Voraussetzung für Einstieg der Südwestdeutschen Medien Holding

Der Süddeutsche Verlag hat sich aus kartellrechtlichen Gründen von den Regionalzeitungen "Frankenpost" und "Vogtland-Anzeiger" getrennt.
Der 70-prozentige Anteil an der Frankenpost GmbH sei an die Deutsche Druck- und Verlagsgesellschaft (DDVG) verkauft worden, teilte das Münchener Verlagshaus am Mittwoch mit. Der Verkauf sei eine Konsequenz aus den Sondierungsgesprächen mit dem Bundeskartellamt, das den Einstieg der Südwestdeutschen Medien Holding (SWMH) als sechster Gesellschaft beim Süddeutschen Verlag (SV) genehmigen soll.
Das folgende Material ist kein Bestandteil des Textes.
-- ==== Sys2Proof/Tests/Slice0.lean ====
section
/-! SUPPORT. Tests. Expected results are the spec's: words written out bit by bit from 30_encoding.md R81 to R101, and
the vectors of 95_test_vectors.md, whose numbers the comments give. The theorems named `witness_<Statement>` show a
concrete case that meets the hypotheses of that statement. -/

namespace Sys2Proof.Tests

open Sys2Proof.Machine

/-! ### Well-formedness -/

theorem test_wf_refuses_move_of_r0_to_itself : Instr.wf (.movRr .r0 .r0) = false := by decide
theorem test_wf_accepts_nop : Instr.wf .nop = true := by decide
theorem test_wf_accepts_move_of_r1_to_itself : Instr.wf (.movRr .r1 .r1) = true := by decide

/-! ### Decoding: one word for every constructor, its fields apart -/

theorem test_decode_r2_moves :
    decode .rn42 0b0000_0_010_001_00000#16 = .movRr .r2 .r1 ∧
    decode .rn42 0b0000_0_000_001_00001#16 = .movRq .r1 ∧
    decode .rn42 0b0000_0_010_001_01011#16 = .movwPr .r2 .r1 ∧
    decode .rn42 0b0000_0_011_001_01100#16 = .sel0rr .r3 .r1 ∧
    decode .rn42 0b0000_0_011_001_01101#16 = .selR0r .r3 .r1 ∧
    decode .rn42 0b0000_0_011_000_10100#16 = .movSr .r3 ∧
    decode .rn42 0b0000_0_000_001_10101#16 = .movRs .r1 ∧
    decode .rn42 0b0000_0_011_000_10110#16 = .setNt .r3 ∧
    decode .rn42 0b0000_0_011_000_10111#16 = .setT .r3 ∧
    decode .rn42 0b0000_0_000_000_00000#16 = .nop := by decide

theorem test_decode_r2_alu :
    decode .rn42 0b0000_0_010_001_00010#16 = .zextRr .r2 .r1 ∧
    decode .rn42 0b0000_0_010_001_00011#16 = .sextRr .r2 .r1 ∧
    decode .rn42 0b0000_0_010_001_00100#16 = .lsrbRr .r2 .r1 ∧
    decode .rn42 0b0000_0_010_001_00101#16 = .asrbRr .r2 .r1 ∧
    decode .rn42 0b0000_0_010_001_00110#16 = .lslbRr .r2 .r1 ∧
    decode .rn42 0b0000_0_010_001_00111#16 = .sextwRr .r2 .r1 ∧
    decode .rn42 0b0000_0_010_001_01000#16 = .lsrRr .r2 .r1 ∧
    decode .rn42 0b0000_0_010_001_01001#16 = .lsrcRr .r2 .r1 ∧
    decode .rn42 0b0000_0_010_001_01010#16 = .asrRr .r2 .r1 ∧
    decode .rn42 0b0000_0_010_001_01110#16 = .negRr .r2 .r1 ∧
    decode .rn42 0b0000_0_010_001_01111#16 = .notRr .r2 .r1 := by decide

theorem test_decode_r2_control :
    decode .rn42 0b0000_0_000_001_10000#16 = .jmpR .r1 ∧
    decode .rn42 0b0000_0_010_000_10001#16 = .callR .r2 ∧
    decode .rn42 0b0000_0_000_000_11000#16 = .ret ∧
    decode .rn42 0b0000_0_000_000_11001#16 = .reti ∧
    decode .rn42 0b0000_0_000_000_11010#16 = .dint ∧
    decode .rn42 0b0000_0_000_000_11011#16 = .eint ∧
    decode .rn42 0b0000_0_000_000_11100#16 = .halt := by decide

theorem test_decode_reserved :
    decode .rn42 0b0000_0_000_000_10010#16 = .reservedR2Op10010 ∧
    decode .rn42 0b0000_0_000_000_10011#16 = .reservedR2Op10011 ∧
    decode .rn42 0b0000_0_000_000_11101#16 = .reservedR2Op11101 ∧
    decode .rn42 0b0000_0_000_000_11110#16 = .reservedR2Op11110 ∧
    decode .rn42 0b0000_0_000_000_11111#16 = .reservedR2Op11111 ∧
    decode .rn42 0b00_011_000_000_000_11#16 = .reservedR3Op01111 ∧
    decode .rn42 0b00_11000_000000000#16 = .reservedJOp11000 ∧
    decode .rn42 0b00_11001_000000000#16 = .reservedJOp11001 ∧
    decode .rn42 0b00_11010_000000000#16 = .reservedJOp11010 ∧
    decode .rn42 0b00_11011_000000000#16 = .reservedJOp11011 ∧
    decode .rn42 0b11100_00000000000#16 = .reservedPOp11100 ∧
    decode .rn42 0b11101_00000000000#16 = .reservedPOp11101 := by decide
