-- ==== Sys2Proof/Machine/Tick.lean ====
section
/-! DEFINITION. TICK: the sampler step, then the timeout step (rules R100 to R105). -/

namespace Sys2Proof.Machine

/-- A transition of the sampler: the new state, with `cnt` cleared (rules R21, R102 to R104; decision D11). -/
def enterSampler (b : Block) (st : SamplerState) : Block := { b with sstate := st, cnt := 0 }

/-- `S.cnt <- sat_inc(S.cnt)` (rules R101, R103, R104). -/
def countSample (c : Config) (b : Block) : Block := { b with cnt := satInc c b.cnt }

/-- The WAIT step (rule R102). -/
def waitStep (level : Bool) (b : Block) : Block :=
  if level then
    if b.wasLow then forgetLow (enterSampler b .acq) else b
  else noteLow b

/-- The end of a pulse whose width is the count of `b`: the two inclusive ranges, the logic-1 range first
(rule R103). -/
def classifyPulse (c : Config) (b : Block) : Block :=
  if c.hiMin ≤ b.cnt ∧ b.cnt ≤ c.hiMax then enterSampler (raiseEvent b true) .gap
  else if c.loMin ≤ b.cnt ∧ b.cnt ≤ c.loMax then enterSampler (raiseEvent b false) .gap
  else enterSampler b .wait

/-- The ACQ step: count, then test on a LOW sample (rule R103). -/
def acqStep (c : Config) (level : Bool) (b : Block) : Block :=
  if level then countSample c b else classifyPulse c (countSample c b)

/-- The next HIGH edge in GAP, with the gap's length in the count of `b`: the desynchronisation test first
(rules R104, R230). -/
def endGap (c : Config) (b : Block) : Block :=
  if c.gapDesync ≤ b.cnt then enterSampler b .wait
  else if c.gapMin ≤ b.cnt then enterSampler b .acq
  else b

/-- The GAP step: count, then test on a HIGH sample (rule R104). -/
def gapStep (c : Config) (level : Bool) (b : Block) : Block :=
  if level then endGap c (countSample c b) else countSample c b

/-- `SAMPLER_STEP(L)`, selected by `sstate` (rule R100). -/
def samplerStep (c : Config) (level : Bool) (b : Block) : Block :=
  match b.sstate with
  | .wait => waitStep level b
  | .acq => acqStep c level b
  | .gap => gapStep c level b

/-- `TIMEOUT_STEP()` (rule R105). -/
def timeoutStep (c : Config) (b : Block) : Block :=
  if b.tmo = 0 then b
  else if c.tmoMax < b.tmo + 1 then { b with fstate := .idle, tmo := 0 }
  else { b with tmo := b.tmo + 1 }

/-- TICK L (rule R100). -/
def execTick (level : Bool) (s : State) : Host.Outcome State Fault Refusal :=
  commit s (timeoutStep s.config (samplerStep s.config level s.blk)) none

end Sys2Proof.Machine
end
Die SWMH gibt in Chemnitz die "Freie Presse" heraus, deren Verbreitungsgebiet sich mit den Regionalzeitungen des Süddeutschen Verlags überschneidet.
"Wir gehen davon aus, dass die Genehmigung des Bundeskartellamts für den Einstieg des SWMH in den Süddeutschen Verlag nun rasch erteilt werden kann", erklärte SV-Geschäftsführer Klaus Josef Lutz.
Die SVMH, die unter anderem die Mehrheit an der "Stuttgarter Zeitung" hält, hatte ihren Einstieg mit 18,75 Prozent als sechster Gesellschafter beim Süddeutschen Verlag bereits im November vereinbart. Das Engagement soll dem Münchener Verlag, der unter einem Einbruch der Anzeigen-Einnahmen leidet und im vergangenen Jahr rote Zahlen geschrieben hat, eine Finanzspritze von 100 Millionen Euro bringen.